For this brief moment in geological time, it is possible to successfully
"compete" for resources by, for example, drawing this bizarre thing called a
"disability claim", which hasn't exactly been around for very long, and has no
guarantee that it will be around for any particular period of time into the
future. But you can only do this because of the wealth generated by the
incredibly successful competition that humanity has developed... and it scares
me both that the boundary between this life and the more normal order of
affairs is so thin, and that there are people, like you, who treat it as some
sort of natural law, to the point of mocking people still in contact with
reality. History shows when there's enough people like you, the prosperity
goes away. Alas, history doesn't show us a way of preventing that from
happening... here's hoping the march of technology gives us an exit this time.

It is a wonderful thing that humans cooperate enough that we can build enough
wealth that some of us, even many of us, can forget this... but the fact that
the human strategy is ultimately one of great cooperation doesn't change the
fact that the human cooperation lives on a substrate of vicious, no-holds-
barred competition, induced by the physics of how this universe works.

Realizing the world is built on competition is not what breeds viciousness...
it is what lets us successfully build the secondary layer on top that shields
us from it.
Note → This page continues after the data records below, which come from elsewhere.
-- ==== Sys2Proof/Machine/Protocol.lean ====
section
/-! DEFINITION. The protocol decoder: one tick in each of its states, from AwaitIdle to Decode (R115 to R129). -/

namespace Sys2Proof.Machine

/-- AwaitIdle (R115). -/
def tickAwaitIdle (s : State) : State := timedWait .high Config.tIdle .busBusy .startLow s

/-- StartLow (R116). -/
def tickStartLow (s : State) : State := hold Config.tStartLow .startHigh s

/-- StartHigh (R117). -/
def tickStartHigh (s : State) : State := hold Config.tStartHigh .awaitAck s

/-- AwaitAck (R118): it waits for High. -/
def tickAwaitAck (s : State) : State := timedWait .high Config.tAck .notPresent .ackLow s

/-- AckLow (R119). -/
def tickAckLow (s : State) : State := timedWait .low Config.tAckLow .badStart .ackHigh s

/-- AckHigh (R120): the timed wait with `BITI <- 0` added on success. -/
def tickAckHigh (s : State) : State :=
  if s.now.sdaIn = .high then { s.elapse.goto .bitSync with biti := 0 }
  else timedWait .high Config.tAckHigh .badStart .bitSync s

/-- BitSync (R122). -/
def tickBitSync (s : State) : State := timedWait .low Config.tSync .syncTimeout .bitRise s

/-- BitRise (R123). -/
def tickBitRise (s : State) : State := timedWait .high Config.tData .dataTimeout .bitHigh s

/-- The end of a High phase: `PT[BITI] <- TMR[7:0]`, then Decode after the last bit or BitSync for the next (R126). A write
outside `PT` would be dropped, in states no run reaches (R62, log 7). -/
def capturePulse (s : State) : State :=
  let t := { s.elapse with pt := s.pt.setIfInBounds s.biti.toNat (s.tmr.extractLsb' 0 8) }
  if s.biti.toNat = Config.nBits - 1 then t.goto .decode
  else { t.goto .bitSync with biti := s.biti + 1 }

/-- BitHigh (R126). -/
def tickBitHigh (s : State) : State :=
  if s.now.sdaIn = .low then capturePulse s
  else if Config.tData < s.tmr.toNat then raiseError .dataTimeout s
  else s.elapse.count

/-- Decode (R129). -/
def tickDecode (s : State) : State := { s.elapse.goto .check with frame := assembleFrame s.pt }

end Sys2Proof.Machine
end

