/-- Settles O4: R92's classes are the complement of the six as numbers, and such a word reaches the reserved rule of Idle. -/
theorem reservedWordsAnswerBadCommand : Obligations.ReservedWordsAnswerBadCommand := by
  refine ⟨fun w => ?_, fun s hr hs hc hw => ?_⟩
  · have hlt := w.isLt
    simp only [List.mem_cons, List.not_mem_nil, or_false, ← BitVec.toNat_inj, BitVec.toNat_ofNat]
    omega
  · obtain ⟨r, hd⟩ := decode_reserved_of_notMem hw
    rw [step_idle s hr hs, idleWith_reserved exec s r hc hd]
    rfl

end Sys2Proof.Machine

/-! Runs along a line: what the block does while the line shows given levels and no reset comes, as triples that compose;
the waits, the start signal, a bit cell and Check in this form, and from them the delivery of the model sensor's frame. -/

namespace Sys2Proof.Machine

/-! ### Triples over the levels of the line -/

/-- From this tick on no reset comes while the line shows `ls`. -/
def State.Sees (s : State) (ls : List Level) : Prop :=
  ∀ (j : Nat) (l : Level), ls[j]? = some l → (s.inputAt j).rst = false ∧ (s.inputAt j).sdaIn = l

/-- Who sees levels sees those they begin with. -/
theorem State.Sees.left {s : State} {ls ms : List Level} (h : s.Sees (ls ++ ms)) : s.Sees ls :=
  fun j l hj => h j l (by rw [List.getElem?_append_left (List.getElem?_eq_some_iff.mp hj).1, hj])

/-- A run uses up the levels it passes. -/
theorem State.Sees.after {s t : State} {ls ms : List Level} (h : s.Sees (ls ++ ms))
    (hrun : runTicks ls.length s = .next t) : t.Sees ms := by
  intro j l hj
  rw [runTicks_inputAt ls.length s t hrun j]
  exact h _ l (by rw [List.getElem?_append_right (Nat.le_add_right ..), Nat.add_sub_cancel_left, hj])

/-- Every state of `P` that sees `ls` runs through these levels to a state of `Q`. -/
def LeadsTo (P : State → Prop) (ls : List Level) (Q : State → Prop) : Prop :=
  ∀ s, P s → s.Sees ls → ∃ t, runTicks ls.length s = .next t ∧ Q t

theorem leadsTo_nil (P : State → Prop) : LeadsTo P [] P := fun s hs _ => ⟨s, rfl, hs⟩

section triples

variable {P Q R : State → Prop} {ls ms : List Level}

/-- Triples compose along the line. -/
theorem LeadsTo.append (h : LeadsTo P ls Q) (h' : LeadsTo Q ms R) : LeadsTo P (ls ++ ms) R := by
  intro s hp hs
  obtain ⟨t, ht, hq⟩ := h s hp hs.left
  obtain ⟨u, hu, hr⟩ := h' t hq (hs.after ht)
  exact ⟨u, by rw [List.length_append, runTicks_add _ _ s t ht, hu], hr⟩

theorem LeadsTo.cons {l : Level} (h : LeadsTo P [l] Q) (h' : LeadsTo Q ms R) : LeadsTo P (l :: ms) R := h.append h'

end triples

/-! ### Registers apart from the time -/

/-- A state without what every tick may change: `TMR`, `SINCE`, the response port, the inputs and the count of ticks. -/
def State.untimed (s : State) : State :=
  { s with tmr := 0, since := 0, rsp := Rsp.silent, inputs := [], draw := 0 }

/-- A state with other bits received. -/
def State.withBits (s : State) (p : Vector Byte 40) (i : BitVec 6) : State := { s with pt := p, biti := i }

/-- A state that has spent `n` ticks in its state `ST` and whose other registers are those of `c`. -/
structure At (c : State) (n : Nat) (s : State) : Prop where
  untimed : s.untimed = c.untimed
  tmr : s.tmr.toNat = n

section At

variable {c s : State} {n : Nat}

theorem At.st (h : At c n s) : s.st = c.st := (congrArg State.st h.untimed :)
theorem At.biti (h : At c n s) : s.biti = c.biti := (congrArg State.biti h.untimed :)
theorem At.pt (h : At c n s) : s.pt = c.pt := (congrArg State.pt h.untimed :)
theorem At.frame (h : At c n s) : s.frame = c.frame := (congrArg State.frame h.untimed :)
theorem At.family (h : At c n s) : s.family = c.family := (congrArg State.family h.untimed :)
theorem At.raw (h : At c n s) : s.raw = c.raw := (congrArg State.raw h.untimed :)
theorem At.temp (h : At c n s) : s.temp = c.temp := (congrArg State.temp h.untimed :)
theorem At.hum (h : At c n s) : s.hum = c.hum := (congrArg State.hum h.untimed :)
theorem At.valid (h : At c n s) : s.valid = c.valid := (congrArg State.valid h.untimed :)

/-- Counting moves `TMR` alone. -/
theorem At.count (h : At c n s) (hn : n < 2 ^ 16 - 1) : At c (n + 1) s.elapse.count where
  untimed := h.untimed
  tmr := by
    have hone : (1 : BitVec 16).toNat = 1 := rfl
    rw [count_tmr, elapse_tmr, BitVec.toNat_add_of_lt (by rw [h.tmr, hone]; omega), h.tmr, hone]

/-- Entering a state clears `TMR` and moves `ST` alone. -/
theorem At.goto (h : At c n s) (x : St) : At (c.goto x) 0 (s.elapse.goto x) :=
  ⟨congrArg (fun u : State => { u with st := x }) h.untimed, rfl⟩

/-- One tick of a busy state, as a triple. -/
theorem leadsTo_tick {l : Level} {Q : State → Prop} (hc : c.st ≠ .idle)
    (h : ∀ s, At c n s → s.now.sdaIn = l → Q (busyTick s)) : LeadsTo (At c n) [l] Q := by
  intro s hs hsee
  obtain ⟨hr, hl⟩ := hsee 0 l rfl
  exact ⟨busyTick s, runTicks_succ 0 s _ (step_busy s hr (hs.st ▸ hc)), h s hs hl⟩

/-- A state that counts at each level shown counts all of them. -/
theorem leadsTo_counts {ls : List Level}
    (h : ∀ m, n ≤ m → m < n + ls.length → ∀ l ∈ ls, LeadsTo (At c m) [l] (At c (m + 1))) :
    LeadsTo (At c n) ls (At c (n + ls.length)) := by
  induction ls generalizing n with
  | nil => exact leadsTo_nil _
  | cons l ls ih =>
    have hlen : n + (l :: ls).length = n + 1 + ls.length := by rw [List.length_cons]; omega
    have hfirst := h n le_rfl (by omega) l List.mem_cons_self
    rw [hlen] at h ⊢
    exact hfirst.cons (ih fun m hm hlt l hl => h m (by omega) hlt l (List.mem_cons_of_mem _ hl))

end At

/-! ### The waits (R113) -/

/-- The rule of a pure wait is the timed wait of its row. -/
theorem busyTick_pureWait {row : WaitRow} (hrow : row ∈ pureWaits) {s : State} (hs : s.st = row.state) :
    ∃ e : Status, e.code = row.code ∧ busyTick s = timedWait row.level row.limit e row.next s := by
  simp only [pureWaits, List.mem_cons, List.not_mem_nil, or_false] at hrow
  rcases hrow with rfl | rfl | rfl | rfl | rfl <;> simp only [busyTick, hs]
  · exact ⟨.busBusy, rfl, rfl⟩
  · exact ⟨.notPresent, rfl, rfl⟩
  · exact ⟨.badStart, rfl, rfl⟩
  · exact ⟨.syncTimeout, rfl, rfl⟩
  · exact ⟨.dataTimeout, rfl, rfl⟩

theorem busyTick_ackHigh {s : State} (hs : s.st = .ackHigh) : busyTick s = tickAckHigh s := by
  simp only [busyTick, hs]

theorem busyTick_bitHigh {s : State} (hs : s.st = .bitHigh) : busyTick s = tickBitHigh s := by
  simp only [busyTick, hs]

/-- A pure wait ends at its level. -/
theorem busyTick_of_met {row : WaitRow} (hrow : row ∈ pureWaits) {s : State} (hs : s.st = row.state)
    (hl : s.now.sdaIn = row.level) : busyTick s = s.elapse.goto row.next := by
  obtain ⟨e, _, h⟩ := busyTick_pureWait hrow hs
  rw [h]
  exact if_pos hl

/-- A wait counts at the other level up to its limit. -/
theorem busyTick_of_not_met {row : WaitRow} (hrow : row ∈ ackHighWait :: pureWaits) {s : State} (hs : s.st = row.state)
    (hl : s.now.sdaIn ≠ row.level) (ht : s.tmr.toNat ≤ row.limit) : busyTick s = s.elapse.count := by
  rcases List.mem_cons.mp hrow with rfl | hrow
  · rw [busyTick_ackHigh hs]
    exact (if_neg hl).trans ((if_neg hl).trans (if_neg ht.not_gt))
  · obtain ⟨e, _, h⟩ := busyTick_pureWait hrow hs
    rw [h, timedWait, if_neg hl, if_neg ht.not_gt]

section waits

variable {row : WaitRow} {c : State} {n k : Nat} {l : Level}

/-- No wait is Idle, and none is longer than AwaitIdle. -/
theorem wait_busy_and_limit_le (hrow : row ∈ ackHighWait :: pureWaits) : row.state ≠ .idle ∧ row.limit ≤ 250 := by
  revert row; decide

/-- While a wait sees the other level it counts. -/
theorem leadsTo_wait_counts (hrow : row ∈ ackHighWait :: pureWaits) (hc : c.st = row.state) (hl : l ≠ row.level)
    (hk : n + k ≤ row.limit + 1) : LeadsTo (At c n) (List.replicate k l) (At c (n + k)) := by
  obtain ⟨hidle, hlimit⟩ := wait_busy_and_limit_le hrow
  have h := leadsTo_counts (c := c) (n := n) (ls := List.replicate k l) fun m _ hm l' hl' =>
    leadsTo_tick (hc ▸ hidle) fun s hs hline => by
      rw [List.length_replicate] at hm
      rw [List.eq_of_mem_replicate hl'] at hline
      rw [busyTick_of_not_met hrow (hs.st.trans hc) (hline ▸ hl) (by rw [hs.tmr]; omega)]
      exact hs.count (by omega)
  rwa [List.length_replicate] at h

/-- A pure wait that sees its level enters the next state. -/
theorem leadsTo_wait_met (hrow : row ∈ pureWaits) (hc : c.st = row.state) :
    LeadsTo (At c n) [row.level] (At (c.goto row.next) 0) :=
  leadsTo_tick (hc ▸ (wait_busy_and_limit_le (List.mem_cons_of_mem _ hrow)).1) fun s hs hl => by
    rw [busyTick_of_met hrow (hs.st.trans hc) hl]
    exact hs.goto row.next

/-- A pure wait through the other level to its own. -/
theorem leadsTo_wait {x next : St} {l' : Level} {limit : Nat} {code : BitVec 4}
    (hrow : ⟨x, l', limit, code, next⟩ ∈ pureWaits) (hc : c.st = x) (hl : l ≠ l') (hk : k ≤ limit + 1) :
    LeadsTo (At c 0) (List.replicate k l ++ [l']) (At (c.goto next) 0) :=
  (leadsTo_wait_counts (List.mem_cons_of_mem _ hrow) hc hl (by rwa [Nat.zero_add])).append (leadsTo_wait_met hrow hc)

/-- AckHigh through Low to High, where it clears `BITI` (R120). -/
theorem leadsTo_ackHigh (hc : c.st = .ackHigh) (hk : k ≤ 101) :
    LeadsTo (At c 0) (List.replicate k Level.low ++ [Level.high]) (At ((c.withBits c.pt 0).goto .bitSync) 0) := by
  have hlow : Level.low ≠ ackHighWait.level := nofun
  refine (leadsTo_wait_counts List.mem_cons_self hc hlow (by rwa [Nat.zero_add])).append ?_
  refine leadsTo_tick (by simp [hc]) fun s hs hl => ?_
  rw [busyTick_ackHigh (hs.st.trans hc), tickAckHigh, if_pos hl]
  exact ⟨congrArg (fun u : State => { u with st := .bitSync, biti := 0 }) hs.untimed, rfl⟩
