-- ==== Sys2Proof/Machine/Defaults.lean ====
section
/-! DEFINITION. The values of R6: the constants the document fixes (rows marked "doc") and the defaults of the
parameters (rows marked "decision" and "GK"). The GK values are the spec's own defaults from general knowledge
of the identified parts, and no rule depends on them (notes/assumptions/10.md). -/

namespace Sys2Proof.Machine

/-- COMBO_ADDR (R6, doc). -/
abbrev comboAddr : Dev := 0x5C

/-- PRESS_ADDR (R6, doc). -/
abbrev pressAddr : Dev := 0x77

/-- ID_A (R6, doc). -/
abbrev idA : Byte := 0x55

/-- ID_B (R6, doc). -/
abbrev idB : Byte := 0x58

/-- FC_READ, the function code of the framed read (R6, doc). -/
abbrev fcRead : Byte := 0x03

/-- FR_LEN, the length of the framed read (R6, doc). -/
abbrev frLen : Byte := 0x02

/-- CRC_POLY (R6, doc). -/
abbrev crcPoly : Half := 0xA001

/-- CRC_INIT (R6, doc). -/
abbrev crcInit : Half := 0xFFFF

/-- T_WAKE_MS (R6, doc). -/
abbrev tWakeMs : Nat := 10

/-- T_CMD_MS (R6, doc). -/
abbrev tCmdMs : Nat := 2

/-- T_TEMP_A_MS (R6, doc). -/
abbrev tTempAMs : Nat := 5

/-- WAIT_A[0..3] (R6, doc). -/
def waitA (oss : BitVec 2) : Byte :=
  if oss = 0 then 5 else if oss = 1 then 8 else if oss = 2 then 14 else 26

/-- SENTINEL_RAW (R6, doc). -/
abbrev sentinelRaw : Half := 0xFFFF

/-- SENTINEL_VAL, −1000 (R6, doc). -/
abbrev sentinelVal : Word := BitVec.ofInt 32 (-1000)

/-- FRAME_LEN (R6, doc). -/
abbrev frameLen : Nat := 16

/-- The defaults of R6; the two OPEN parameters are the opaque constants of Config. -/
def defaultParams : Params where
  divPow2 := .floor
  abBusPolicy := .abort
  pollLimit := none
  wakeBytes := []
  wakeNackPolicy := .error
  regId := 0xD0
  calBaseA := 0xAA
  calOrderA := .big
  calBaseB := 0x88
  calOrderB := .little
  regCtrlA := 0xF4
  cmdTempA := 0x2E
  cmdPresA0 := 0x34
  cmdPresA1 := 0x74
  cmdPresA2 := 0xB4
  cmdPresA3 := 0xF4
  regDataA := 0xF6
  regCtrlB := 0xF4
  ctrlBValue := Config.ctrlBValue
  regStatusB := 0xF3
  measMaskB := 0x08
  regPresB := 0xF7
  regTempB := 0xFA
  regTempC := 0x02
  regHumC := 0x00
  frameSvcId := 0xFCD2
  frameFlags := 0x40
  csrBase := Config.csrBase

/-- CMD_PRES_A(oss) (R6, R134). -/
def cmdPresA (p : Params) (oss : BitVec 2) : Byte :=
  if oss = 0 then p.cmdPresA0 else if oss = 1 then p.cmdPresA1 else if oss = 2 then p.cmdPresA2 else p.cmdPresA3

end Sys2Proof.Machine
end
Those philosophies that try to take a shortcut and declare that
the world is not a competitive place have the paradoxical effect of exposing
us all the more directly to the raw competition again, because it causes
people to build structures that, in their denial of the nature of reality,
therefore fail to insulate us against it.

The first step to solving a problem is ever and always _clearly identify the
problem_ , not _refuse to see the problem_.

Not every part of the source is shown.